KD therapy discontinuation
During KD therapy, if urgent stop is needed, it is still necessary to balance the diet to avoid sudden rise of blood sugar, particularly for the glucose infusion because sudden increase of high sugar may induce or aggravate seizures. Our experience has demonstrated that KD therapy should be considered to be stopped if it fails to control seizures after the first 3-6 months. If seizures are successfully controlled, the diet can generally be considered to be stopped after about 2 years, according to the clinical situation. However, for patients with glucose transporter type 1 (GLUT-1) deficiency and lack of pyruvate dehydrogenase (PDHD), and other inborn metabolic disorders, it is necessary to maintain the KD for a longer period. In patients with refractory epilepsy and other chronic diseases, the duration of KD therapy must be individualized according to the response to the KD diet [16-19]. For patients completely free of epileptic seizure, EEG examination and clinical assessment should be performed before stopping KD therapy.
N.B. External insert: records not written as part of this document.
/-- R167: a name into cells; f16 and bf16 widen exactly. -/
def opAcwr (a : Reg) (f : BitVec 5) (o : Reg) : QOp where
  kind := .matrix
  group := 1
  inOrder := true
  rb := o
  len := fun t _ => (t.shapeOf a).rows
  chains := fun _ _ _ => false
  names := fun t _ => [⟨a, 1, fmtWidth f.toNat, 0, false, false, false, 0, (t.shapeOf a).count, false⟩]
  post := accShape a
  run := fun s h e lo hi =>
    let t := s.hart h
    let p := t.shapeOf a
    runRows (fun s m => do
      let l ← eachE (fun j => do
        let v ← (s.core (coreOf h)).matrixElem p (m * p.cols + j)
        let r : FRes := if f = 9 ∨ f = 10 then fconvert .rne (ffmtOf 8) (fdecode (ffmtOf f.toNat) v) else (v, 0)
        return (⟨accKey (t.arow0 + originRow e.vb + m) (originCol e.vb + j), r.1, matrixFlags r.2⟩ : Piece)) (List.range p.cols)
      return (s.modCore (coreOf h) fun c => l.foldl (fun c x => c.setAcc x.idx x.val) c, piecesFlags l)) s h lo hi

/-! ### The arms -/

/-- R159. -/
def execTilerel (a : Reg) (st : State) : Out :=
  commitQueued (.tilerel a) (opTilerel a) st
/-- R163. -/
def execMma (a : Reg) (v : BitVec 1) (f : BitVec 5) (o t : Reg) (st : State) : Out :=
  commitQueued (.mma a v f o t) (opMma a v f o t) st
/-- R163. -/
def execMmas (a : Reg) (v : BitVec 1) (f : BitVec 5) (o t : Reg) (st : State) : Out :=
  commitQueued (.mmas a v f o t) (opMmas a v f o t) st
/-- R163. -/
def execMmag (a : Reg) (v : BitVec 1) (f : BitVec 5) (o t : Reg) (st : State) : Out :=
  commitQueued (.mmag a v f o t) (opMmag a v f o t) st
/-- R167. -/
def execAczero (o e : Reg) (st : State) : Out :=
  commitQueued (.aczero o e) (opAczero o e) st
/-- R167. -/
def execAcrd (d : Reg) (f : BitVec 5) (o : Reg) (st : State) : Out :=
  commitQueued (.acrd d f o) (opAcrd d f o) st
/-- R167. -/
def execAcwr (a : Reg) (f : BitVec 5) (o : Reg) (st : State) : Out :=
  commitQueued (.acwr a f o) (opAcwr a f o) st

end Sys2Proof.Machine
end

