-- ==== Sys2Proof/Machine/Events.lean ====
section
/-! DEFINITION. What each event of a schedule does: the meaning of its row of the table. -/
namespace Sys2Proof.Machine

/-- An event performed. -/
def Event.perform (e : Event) (s : State) : Out :=
  match e with
  | .entryIssue core => execEntryIssue core s
  | .laneGroupStart core lane => execLaneGroupStart core lane s
  | .entryComplete h => execEntryComplete h s
  | .trapEntry h => execTrapEntry h s
  | .asyncStop h => execAsyncStop h s
  | .waitWake h => execWaitWake h s
  | .waitDeadlineExpiry h => execWaitDeadlineExpiry h s
  | .streamEntryFetched h q => execStreamEntryFetched h q s
  | .tileFillComplete id => execTileFillComplete id s
  | .tileFillFault id => execTileFillFault id s
  | .tileDrainComplete id => execTileDrainComplete id s
  | .tileDrainFault id => execTileDrainFault id s
  | .acopyComplete id => execAcopyComplete id s
  | .bankopLineOperation id n => execBankopLineOperation id n s
  | .bankopComplete id => execBankopComplete id s
  | .freadComplete id peer reason => execFreadComplete id peer reason s
  | .nvmeCompletion slot status => execNvmeCompletion slot status s
  | .scatterAddPerform core => execScatterAddPerform core s
  | .mergePassEnd camp => execMergePassEnd camp s
  | .mergeDrainComplete camp => execMergeDrainComplete camp s
  | .l2WriteBack core line evict => execL2WriteBack core line evict s
  | .mscEviction line => execMscEviction line s
  | .wideMarkExpire line => execWideMarkExpire line s
  | .taskSummaryRetest camp => execTaskSummaryRetest camp s
  | .doorbellWrite q tail => execDoorbellWrite q tail s
  | .startRecordTake q => execStartRecordTake q s
  | .launchGrant q place => execLaunchGrant q place s
  | .recordAged q => execRecordAged q s
  | .kernelEnd k => execKernelEnd k s
  | .cxlMemRead pa => execCxlMemRead pa s
  | .cxlMemWrite pa data => execCxlMemWrite pa data s
  | .migrate => execMigrate s
  | .migrateCopyDone => execMigrateCopyDone s
  | .shoot => execShoot s
  | .shootDrained => execShootDrained s
  | .fabricFlitReplay port ok => execFabricFlitReplay port ok s
  | .fabricLinkDown port => execFabricLinkDown port s
  | .fabricWritePacket p => execFabricWritePacket p s
  | .fabricReadRequest src domain width window addrs => execFabricReadRequest src domain width window addrs s
  | .fabricFlagApply src seq domain va value isAdd => execFabricFlagApply src seq domain va value isAdd s
  | .fgatherComplete id elems reason => execFgatherComplete id elems reason s
  | .freduceComplete id reason => execFreduceComplete id reason s
  | .fcollComplete id => execFcollComplete id s
  | .haltNotice chip freeze => execHaltNotice chip freeze s
  | .releaseNotice chip => execReleaseNotice chip s
  | .debugHaltRequest w => execDebugHaltRequest w s
  | .debugReleaseRequest w => execDebugReleaseRequest w s
  | .debugStepRequest w => execDebugStepRequest w s
  | .haltArrival h => execHaltArrival h s
  | .stepReport h => execStepReport h s
  | .debugInject h w => execDebugInject h w s
  | .stopUnitFire h u => execStopUnitFire h u s
  | .triggerTick => execTriggerTick s
  | .ridgepoleGrantTick power limit => execRidgepoleGrantTick power limit s
  | .powerOnStart trials ports failed images => execPowerOnStart trials ports failed images s
  | .keyctlOpen slot => execKeyctlOpen slot s
  | .keyctlClose slot => execKeyctlClose slot s
  | .mergeAssignWrite camp w => execMergeAssignWrite camp w s
  | .hostQueueCtlWrite q off n v => execHostQueueCtlWrite q off n v s
  | .preemptRequestPost h w => execPreemptRequestPost h w s
  | .engineRecordDiscard h im => execEngineRecordDiscard h im s
  | .satpWrite h field v => execSatpWrite h field v s
  | .badgerEnable ctx v => execBadgerEnable ctx v s
  | .registerWrite off n v => execRegisterWrite off n v s
  | .hostAtomic pa op n operand => execHostAtomic pa op n operand s
  | .fabricAcknowledgement chip seq reason => execFabricAcknowledgement chip seq reason s
  | .attestationReportRequest nonce => execAttestationReportRequest nonce s
  | .powerLoss => execPowerLoss s
  | .loadDataArrival h => execLoadDataArrival h s

end Sys2Proof.Machine
end

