/-- The command has issued: of the state `u` that its charge and its reads left, its operation is in flight, the hart's core is `k`, the hart goes on, and
nothing else differs. -/
def IssuesOn (i : Instr) (s u : State) (kind : OpKind) (prog : Nat) (k : Core) : Prop :=
  ∃ t, exec i s = .next t ∧ t.hart s.cur = (u.hart s.cur).advance ∧ (∀ h, h ≠ s.cur → t.hart h = u.hart h) ∧
    t.core (coreOf s.cur) = k ∧ (∀ c, c ≠ coreOf s.cur → t.core c = u.core c) ∧
    t.SameButUnits { u with ops := u.ops ++ [u.opOf s.cur kind prog], nextOp := u.nextOp + 1 }

/-- The command has issued and its core is as its reads left it. -/
def Issues (i : Instr) (s u : State) (kind : OpKind) (prog : Nat) : Prop := IssuesOn i s u kind prog (u.core (coreOf s.cur))

/-- The hart may use a tile (R155): below 512, and free, its own, or at supervisor privilege (R336). -/
def MayUseTile (s : State) (v : Word) : Prop :=
  v.toNat < 512 ∧ (s.h.sup = true ∨ ((s.core (coreOf s.cur)).tile v.toNat).owner = none ∨
    ((s.core (coreOf s.cur)).tile v.toNat).owner = some s.h.ctx)

/-- A row descriptor and row address that R206 accepts. -/
def RowsOkay (row desc : Word) : Prop :=
  (∃ n, 5 ≤ n ∧ n ≤ 12 ∧ desc.toNat % 65536 = 2 ^ n) ∧ row.toNat % 32 = 0 ∧ desc.toNat / 65536 % 32 = 0

/-- Round up to a multiple of 64. -/
def ceil64 (n : Nat) : Nat := (n + 63) / 64 * 64

/-- The code of a tile's state (R154). -/
def tileCode (t : Tile) : Nat := if t.st = .empty then 0 else if t.st = .filling then 1 else if t.st = .ready then 2 else 3

/-! ### The matrix engine (R152 to R167) -/

/-- K of a format, and the planes of a bit-plane format (R162). -/
def depthOf (code : Nat) : Nat := if code = 9 ∨ code = 10 then 32 else if code = 13 then 128 else 64
def planesFor (code : Nat) : Nat := if 16 ≤ code then code - 14 else 0

/-- The loop of R76 over n pairs: groups of four, each summed exactly, one rounding to nearest even a group; NV and OF alone. -/
def sumR76 (acc n : Nat) (p : Nat → FVal × FVal) : FRes :=
  (List.range ((n + 3) / 4)).foldl (fun (r : FRes) (g : Nat) =>
    let z := ((List.range n).filter fun k => k / 4 = g).foldl (fun (z : FVal) (k : Nat) => groupAdd z (p k)) (.fin false 0 0)
    let q := fadd .rne fmtF32 (fdecode fmtF32 r.1) z
    (q.1, r.2 ||| matrixFlags q.2)) (acc, 0)

/-- An element with its block scale (R72): a scale of 255 is a NaN. -/
def withScale (code sc q : Nat) : FVal := if sc = 255 then .nan false else timesPow (fdecode (ffmtOf code) q) ((sc : Int) - 127)

/-- Element (m, k) of an integer operand A of n columns: an i8, or the two's-complement value whose bits the planes hold, the highest in
row 0 (R74, R162). -/
def State.matrixA (s : State) (va : Reg) (code n m k : Nat) : Int :=
  let P := planesFor code
  if P = 0 then intOf 0 (s.el va (m * n + k))
  else
    let v := (List.range P).foldl (fun (b : Nat) (j : Nat) => 2 * b + s.el va (j * (s.h.shapeOf va).cols + 64 * m + k)) 0
    if v < 2 ^ (P - 1) then v else (v : Int) - 2 ^ P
The overall incidence of seizure recurrence after discontinuation of KD is about 20%. Patients have abnormal EEG with epileptiform discharges, abnormal magnetic resonance imaging findings of the brain; and patients whose etiology of epilepsy is tuberous sclerosis complex have greater risk of seizure recurrence. Usually the KD therapy should be gradually withdrawn during a period of 3-6 months.